/-- One k-step (R71): the two products are added exactly, then to the accumulator with one rounding. -/
def kStep (acc : BitVec 32) (p q : FVal) : BitVec 32 :=
  BitVec.ofNat 32 (deliverF .f32 .nearest false 0 (exactAdd false (readF .f32 acc.toNat) (exactSumVal p q))).1

/-- The k-steps of one element, in ascending order. -/
def kSteps (ta tb : ElemType) (ra rb : Nat) (k : Nat) (acc : BitVec 32) : BitVec 32 :=
  (List.range (k / 2)).foldl (fun v t =>
    kStep v (elemProduct ta tb (elemRaw ta ra (2 * t)) (elemRaw tb rb (2 * t)))
      (elemProduct ta tb (elemRaw ta ra (2 * t + 1)) (elemRaw tb rb (2 * t + 1)))) acc

/-- An accumulator's values after an MMA of rows of A and rows of B (R249). -/
def mmaValues (ta tb : ElemType) (row col k : Nat) (as bs : List Nat) (vals : Tab (BitVec 32)) : Tab (BitVec 32) :=
  (List.range as.length).foldl (fun vals m =>
    (List.range bs.length).foldl (fun vals n =>
      let key := 64 * (row + m) + col + n
      tabSet 0 vals key (kSteps ta tb (as.getD m 0) (bs.getD n 0) k (tabGet 0 vals key))) vals) vals

/-- Depth of a token-form MMA (R246). -/
def tokenDepth (ty : ElemType) : Nat := if ty = .bf16 || ty = .f16 then 4 else 8

/-- The eight rows of an operand token (R247). -/
def tokenRows (v : Wide) : List Nat := (List.range 8).map (fun i => field v.toNat (64 * i) 64)

/-- A context as the party of work done on a core. -/
def execCoreWho (s : State) (c : CtxId) (core : Nat) : Who := { whoOf s c with core := core }

/-- The location in the cluster's scratchpads of a SPAD address. -/
def spadByteLoc (w : Who) (a : Nat) : Loc := Loc.spad (spadLoc w a).1 (spadLoc w a).2

/-- In-row position of byte b of row r under a rotation code (R216). -/
def rotated (rot r b : Nat) : Nat := if rot = 0 then b else b ^^^ (r % 2 ^ rot * 8)

/-- The bytes of row r of a tile as one number (R216, R248). -/
def tileRow (s : State) (w : Who) (base : Nat) (d : Int) (rot r len : Nat) : Nat :=
  ofBytes ((List.range len).map (fun b => coherentByte s w (spadByteLoc w (ptrAddr (spadPtr base (d + (rotated rot r b : Nat)))))))

/-! ## Counts (R243) -/

/-- The committed count state of an accumulator: N, C and the round. -/
abbrev AccCount := Nat × Nat × Nat

/-- The state after an effect is counted; none where the table gives a fault. -/
def accCount (cmd : MCmd) (a : AccCount) : Option AccCount :=
  let (n, c, r) := a
  let next := (r + 1) % 2 ^ 32
  match cmd with
  | .accInit m => some (m, 0, next)
  | .accClr => some (n, 0, next)
  | .accOut _ _ _ _ _ _ _ _ => if n ≠ 0 && c < n then none else some (n, 0, next)
  | _ =>
    if n = 0 then some (0, (c + 1) % 2 ^ 16, r)
    else if c < n then some (n, c + 1, r) else none

/-- The fault class of a count check that fails (R243). -/
def accFaultClass (cmd : MCmd) : Nat :=
  match cmd with
  | .accOut _ _ _ _ _ _ _ _ => clsEarlyRelease
  | _ => clsAccOverrun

----------

◆ About this exercise
Looking at the records above, which lines contain "length"? Copy those lines.

◆ Output of the task
  (List.range as.length).foldl (fun vals m =>
    (List.range bs.length).foldl (fun vals n =>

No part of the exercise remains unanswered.